TASK BRIEF. Produce as output only the lines below starting at the line with "let changed := decide (map ≠ before)" and continuing through the line with "else if cableBad", each one exactly as written.
*** SUPPLIED MATERIAL
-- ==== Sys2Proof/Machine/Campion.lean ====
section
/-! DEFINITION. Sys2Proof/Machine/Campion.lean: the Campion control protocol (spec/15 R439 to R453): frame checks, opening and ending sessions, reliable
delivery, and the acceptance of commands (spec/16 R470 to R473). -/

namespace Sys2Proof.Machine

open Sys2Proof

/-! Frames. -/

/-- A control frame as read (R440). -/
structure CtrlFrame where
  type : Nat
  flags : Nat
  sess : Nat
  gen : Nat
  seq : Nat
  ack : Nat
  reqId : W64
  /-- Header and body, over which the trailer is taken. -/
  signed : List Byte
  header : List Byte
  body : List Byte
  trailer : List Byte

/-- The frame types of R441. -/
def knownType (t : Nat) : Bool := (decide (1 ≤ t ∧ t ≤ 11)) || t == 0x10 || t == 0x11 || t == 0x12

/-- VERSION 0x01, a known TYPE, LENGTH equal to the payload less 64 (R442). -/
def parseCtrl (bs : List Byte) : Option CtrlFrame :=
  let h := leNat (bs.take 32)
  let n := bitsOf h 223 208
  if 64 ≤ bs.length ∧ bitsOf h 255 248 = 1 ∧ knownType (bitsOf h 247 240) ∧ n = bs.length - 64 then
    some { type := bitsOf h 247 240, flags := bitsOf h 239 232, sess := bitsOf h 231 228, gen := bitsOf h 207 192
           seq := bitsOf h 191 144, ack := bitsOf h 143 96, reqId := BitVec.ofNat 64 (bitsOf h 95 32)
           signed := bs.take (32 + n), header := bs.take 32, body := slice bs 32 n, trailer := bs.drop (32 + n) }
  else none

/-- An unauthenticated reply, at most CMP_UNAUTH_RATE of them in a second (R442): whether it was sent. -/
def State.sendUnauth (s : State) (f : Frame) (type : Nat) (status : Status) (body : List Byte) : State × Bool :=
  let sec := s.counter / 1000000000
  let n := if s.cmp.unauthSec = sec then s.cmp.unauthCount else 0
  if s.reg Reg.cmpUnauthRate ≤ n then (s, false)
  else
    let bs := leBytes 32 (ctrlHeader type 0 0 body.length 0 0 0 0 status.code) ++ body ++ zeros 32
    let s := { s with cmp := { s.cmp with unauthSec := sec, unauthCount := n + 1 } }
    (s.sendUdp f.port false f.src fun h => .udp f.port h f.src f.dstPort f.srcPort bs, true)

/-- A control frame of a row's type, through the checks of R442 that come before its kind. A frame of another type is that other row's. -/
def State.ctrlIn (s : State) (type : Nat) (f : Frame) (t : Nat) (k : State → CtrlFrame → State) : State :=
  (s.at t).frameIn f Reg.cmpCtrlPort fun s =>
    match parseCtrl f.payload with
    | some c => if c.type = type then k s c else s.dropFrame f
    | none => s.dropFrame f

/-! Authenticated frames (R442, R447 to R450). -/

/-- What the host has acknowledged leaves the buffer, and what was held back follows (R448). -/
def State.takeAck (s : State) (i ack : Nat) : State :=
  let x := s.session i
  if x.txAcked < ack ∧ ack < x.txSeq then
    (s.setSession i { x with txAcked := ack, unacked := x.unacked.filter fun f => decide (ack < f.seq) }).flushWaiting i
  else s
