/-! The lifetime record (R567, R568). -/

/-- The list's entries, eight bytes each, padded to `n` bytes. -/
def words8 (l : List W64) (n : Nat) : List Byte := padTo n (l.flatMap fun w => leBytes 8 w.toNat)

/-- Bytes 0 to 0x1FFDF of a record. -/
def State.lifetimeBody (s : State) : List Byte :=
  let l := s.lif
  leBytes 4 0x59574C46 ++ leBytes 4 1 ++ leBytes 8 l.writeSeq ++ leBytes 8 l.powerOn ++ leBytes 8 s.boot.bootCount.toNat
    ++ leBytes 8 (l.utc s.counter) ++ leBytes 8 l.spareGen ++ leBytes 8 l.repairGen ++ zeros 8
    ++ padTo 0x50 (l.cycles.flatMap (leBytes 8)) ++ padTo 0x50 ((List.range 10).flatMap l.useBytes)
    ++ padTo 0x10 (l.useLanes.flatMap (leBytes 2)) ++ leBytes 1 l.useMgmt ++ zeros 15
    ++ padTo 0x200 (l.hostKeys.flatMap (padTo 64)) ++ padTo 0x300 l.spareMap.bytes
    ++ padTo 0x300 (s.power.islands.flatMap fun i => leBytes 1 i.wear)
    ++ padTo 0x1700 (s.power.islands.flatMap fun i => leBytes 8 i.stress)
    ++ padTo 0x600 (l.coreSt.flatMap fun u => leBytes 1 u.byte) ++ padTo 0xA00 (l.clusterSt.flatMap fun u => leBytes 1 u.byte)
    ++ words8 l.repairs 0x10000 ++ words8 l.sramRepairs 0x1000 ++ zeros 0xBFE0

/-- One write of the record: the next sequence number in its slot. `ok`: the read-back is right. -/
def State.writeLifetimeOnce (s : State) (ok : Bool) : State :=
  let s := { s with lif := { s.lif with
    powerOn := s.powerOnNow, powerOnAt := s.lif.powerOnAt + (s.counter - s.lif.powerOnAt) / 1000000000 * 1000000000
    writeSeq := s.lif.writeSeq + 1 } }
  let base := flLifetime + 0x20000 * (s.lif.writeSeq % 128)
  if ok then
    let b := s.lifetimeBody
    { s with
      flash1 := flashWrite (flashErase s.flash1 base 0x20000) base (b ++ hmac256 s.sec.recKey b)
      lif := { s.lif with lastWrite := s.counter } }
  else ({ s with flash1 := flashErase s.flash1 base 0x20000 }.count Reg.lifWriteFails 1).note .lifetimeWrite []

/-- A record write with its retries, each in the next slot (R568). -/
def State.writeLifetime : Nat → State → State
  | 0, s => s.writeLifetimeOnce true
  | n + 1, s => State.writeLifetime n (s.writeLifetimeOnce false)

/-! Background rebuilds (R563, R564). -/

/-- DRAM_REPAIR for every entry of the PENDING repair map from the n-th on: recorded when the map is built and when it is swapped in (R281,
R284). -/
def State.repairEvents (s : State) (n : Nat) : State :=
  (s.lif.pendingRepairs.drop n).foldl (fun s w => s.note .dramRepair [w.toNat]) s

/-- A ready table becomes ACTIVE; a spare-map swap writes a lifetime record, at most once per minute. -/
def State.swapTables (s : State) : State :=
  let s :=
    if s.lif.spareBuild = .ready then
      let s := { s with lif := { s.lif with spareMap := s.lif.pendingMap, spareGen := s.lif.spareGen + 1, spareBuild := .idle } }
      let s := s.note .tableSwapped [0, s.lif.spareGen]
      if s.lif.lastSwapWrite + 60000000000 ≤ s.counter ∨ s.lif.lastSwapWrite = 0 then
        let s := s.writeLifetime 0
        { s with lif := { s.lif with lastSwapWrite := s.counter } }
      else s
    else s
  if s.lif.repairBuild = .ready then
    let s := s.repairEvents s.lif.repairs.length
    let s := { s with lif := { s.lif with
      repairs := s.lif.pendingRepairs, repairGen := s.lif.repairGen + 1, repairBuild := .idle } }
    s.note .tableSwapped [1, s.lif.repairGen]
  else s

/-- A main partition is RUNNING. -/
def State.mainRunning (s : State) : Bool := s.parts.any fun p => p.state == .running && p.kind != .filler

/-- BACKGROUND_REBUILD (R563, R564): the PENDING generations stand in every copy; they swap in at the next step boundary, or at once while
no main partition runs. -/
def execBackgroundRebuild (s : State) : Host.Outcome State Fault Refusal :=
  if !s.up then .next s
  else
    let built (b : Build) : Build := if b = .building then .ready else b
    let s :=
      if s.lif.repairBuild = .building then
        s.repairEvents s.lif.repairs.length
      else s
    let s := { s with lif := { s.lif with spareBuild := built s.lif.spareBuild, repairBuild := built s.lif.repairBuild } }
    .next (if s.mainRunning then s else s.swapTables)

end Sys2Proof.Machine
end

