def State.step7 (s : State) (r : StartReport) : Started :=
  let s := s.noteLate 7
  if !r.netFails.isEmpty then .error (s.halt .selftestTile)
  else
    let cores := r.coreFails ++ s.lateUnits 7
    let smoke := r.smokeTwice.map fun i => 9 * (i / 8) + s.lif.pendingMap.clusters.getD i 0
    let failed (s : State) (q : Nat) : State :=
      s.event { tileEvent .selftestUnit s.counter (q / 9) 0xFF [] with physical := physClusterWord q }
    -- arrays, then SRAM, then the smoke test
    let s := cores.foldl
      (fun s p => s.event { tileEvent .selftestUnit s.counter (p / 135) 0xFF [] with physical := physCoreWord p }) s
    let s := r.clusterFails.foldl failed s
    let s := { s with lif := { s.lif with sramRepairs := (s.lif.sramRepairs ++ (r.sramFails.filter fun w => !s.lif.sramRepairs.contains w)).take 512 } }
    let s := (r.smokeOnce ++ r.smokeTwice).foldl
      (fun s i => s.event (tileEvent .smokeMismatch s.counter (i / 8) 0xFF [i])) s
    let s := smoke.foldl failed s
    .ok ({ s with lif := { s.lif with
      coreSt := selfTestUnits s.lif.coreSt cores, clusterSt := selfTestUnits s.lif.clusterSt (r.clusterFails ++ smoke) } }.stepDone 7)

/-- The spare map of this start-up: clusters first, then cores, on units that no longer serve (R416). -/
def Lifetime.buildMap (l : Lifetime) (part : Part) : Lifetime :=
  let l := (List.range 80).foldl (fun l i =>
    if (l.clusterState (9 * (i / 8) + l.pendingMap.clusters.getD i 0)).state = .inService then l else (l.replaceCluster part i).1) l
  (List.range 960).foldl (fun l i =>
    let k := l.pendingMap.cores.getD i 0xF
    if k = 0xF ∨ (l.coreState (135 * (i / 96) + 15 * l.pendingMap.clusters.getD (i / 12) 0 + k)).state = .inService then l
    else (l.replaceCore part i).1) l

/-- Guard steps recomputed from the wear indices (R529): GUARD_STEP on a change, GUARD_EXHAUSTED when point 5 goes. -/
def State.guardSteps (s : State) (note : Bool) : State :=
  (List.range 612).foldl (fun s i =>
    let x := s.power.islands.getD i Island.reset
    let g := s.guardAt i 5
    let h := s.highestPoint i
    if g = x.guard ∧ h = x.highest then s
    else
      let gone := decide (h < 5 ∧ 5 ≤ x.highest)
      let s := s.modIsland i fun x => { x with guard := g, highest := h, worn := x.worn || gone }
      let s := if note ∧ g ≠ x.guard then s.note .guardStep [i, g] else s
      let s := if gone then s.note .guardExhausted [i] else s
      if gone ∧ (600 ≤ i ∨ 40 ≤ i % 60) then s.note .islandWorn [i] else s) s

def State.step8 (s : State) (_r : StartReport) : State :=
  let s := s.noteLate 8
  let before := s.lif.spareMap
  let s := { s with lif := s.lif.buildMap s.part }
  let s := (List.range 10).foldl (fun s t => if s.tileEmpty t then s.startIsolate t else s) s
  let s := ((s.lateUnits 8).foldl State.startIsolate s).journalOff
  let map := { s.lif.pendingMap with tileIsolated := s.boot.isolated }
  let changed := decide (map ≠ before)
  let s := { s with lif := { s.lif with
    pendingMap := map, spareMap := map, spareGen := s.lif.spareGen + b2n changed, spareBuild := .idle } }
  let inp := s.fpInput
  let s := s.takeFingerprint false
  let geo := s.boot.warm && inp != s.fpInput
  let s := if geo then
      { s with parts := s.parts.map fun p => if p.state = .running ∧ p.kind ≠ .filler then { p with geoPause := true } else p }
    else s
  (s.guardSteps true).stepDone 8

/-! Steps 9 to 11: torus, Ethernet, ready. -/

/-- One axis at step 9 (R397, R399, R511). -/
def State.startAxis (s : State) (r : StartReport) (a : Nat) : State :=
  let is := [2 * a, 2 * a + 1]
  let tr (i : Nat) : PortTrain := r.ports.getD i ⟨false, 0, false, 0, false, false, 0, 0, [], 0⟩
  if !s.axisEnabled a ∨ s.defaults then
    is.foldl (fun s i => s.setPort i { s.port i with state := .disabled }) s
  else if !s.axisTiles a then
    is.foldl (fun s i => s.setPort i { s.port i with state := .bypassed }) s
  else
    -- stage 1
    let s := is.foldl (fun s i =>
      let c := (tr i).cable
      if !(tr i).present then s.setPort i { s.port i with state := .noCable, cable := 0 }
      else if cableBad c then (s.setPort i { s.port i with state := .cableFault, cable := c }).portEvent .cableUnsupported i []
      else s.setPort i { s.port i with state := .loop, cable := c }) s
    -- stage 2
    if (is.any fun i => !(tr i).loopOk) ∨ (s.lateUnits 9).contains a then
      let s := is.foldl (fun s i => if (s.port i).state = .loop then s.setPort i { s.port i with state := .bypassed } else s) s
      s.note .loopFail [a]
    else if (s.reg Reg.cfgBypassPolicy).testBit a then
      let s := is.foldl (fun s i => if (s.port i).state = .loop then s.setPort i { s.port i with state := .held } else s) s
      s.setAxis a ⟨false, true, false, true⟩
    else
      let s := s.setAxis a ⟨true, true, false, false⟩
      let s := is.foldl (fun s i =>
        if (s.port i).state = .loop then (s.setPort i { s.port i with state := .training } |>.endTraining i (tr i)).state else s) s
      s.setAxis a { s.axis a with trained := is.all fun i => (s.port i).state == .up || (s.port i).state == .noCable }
******
SOLUTION FOR THIS EXERCISE.
  let changed := decide (map ≠ before)
  let s := { s with lif := { s.lif with
    pendingMap := map, spareMap := map, spareGen := s.lif.spareGen + b2n changed, spareBuild := .idle } }
  let inp := s.fpInput
  let s := s.takeFingerprint false
  let geo := s.boot.warm && inp != s.fpInput
  let s := if geo then
      { s with parts := s.parts.map fun p => if p.state = .running ∧ p.kind ≠ .filler then { p with geoPause := true } else p }
    else s
  (s.guardSteps true).stepDone 8

/-! Steps 9 to 11: torus, Ethernet, ready. -/

/-- One axis at step 9 (R397, R399, R511). -/
def State.startAxis (s : State) (r : StartReport) (a : Nat) : State :=
  let is := [2 * a, 2 * a + 1]
  let tr (i : Nat) : PortTrain := r.ports.getD i ⟨false, 0, false, 0, false, false, 0, 0, [], 0⟩
  if !s.axisEnabled a ∨ s.defaults then
    is.foldl (fun s i => s.setPort i { s.port i with state := .disabled }) s
  else if !s.axisTiles a then
    is.foldl (fun s i => s.setPort i { s.port i with state := .bypassed }) s
  else
    -- stage 1
    let s := is.foldl (fun s i =>
      let c := (tr i).cable
      if !(tr i).present then s.setPort i { s.port i with state := .noCable, cable := 0 }
      else if cableBad c then (s.setPort i { s.port i with state := .cableFault, cable := c }).portEvent .cableUnsupported i []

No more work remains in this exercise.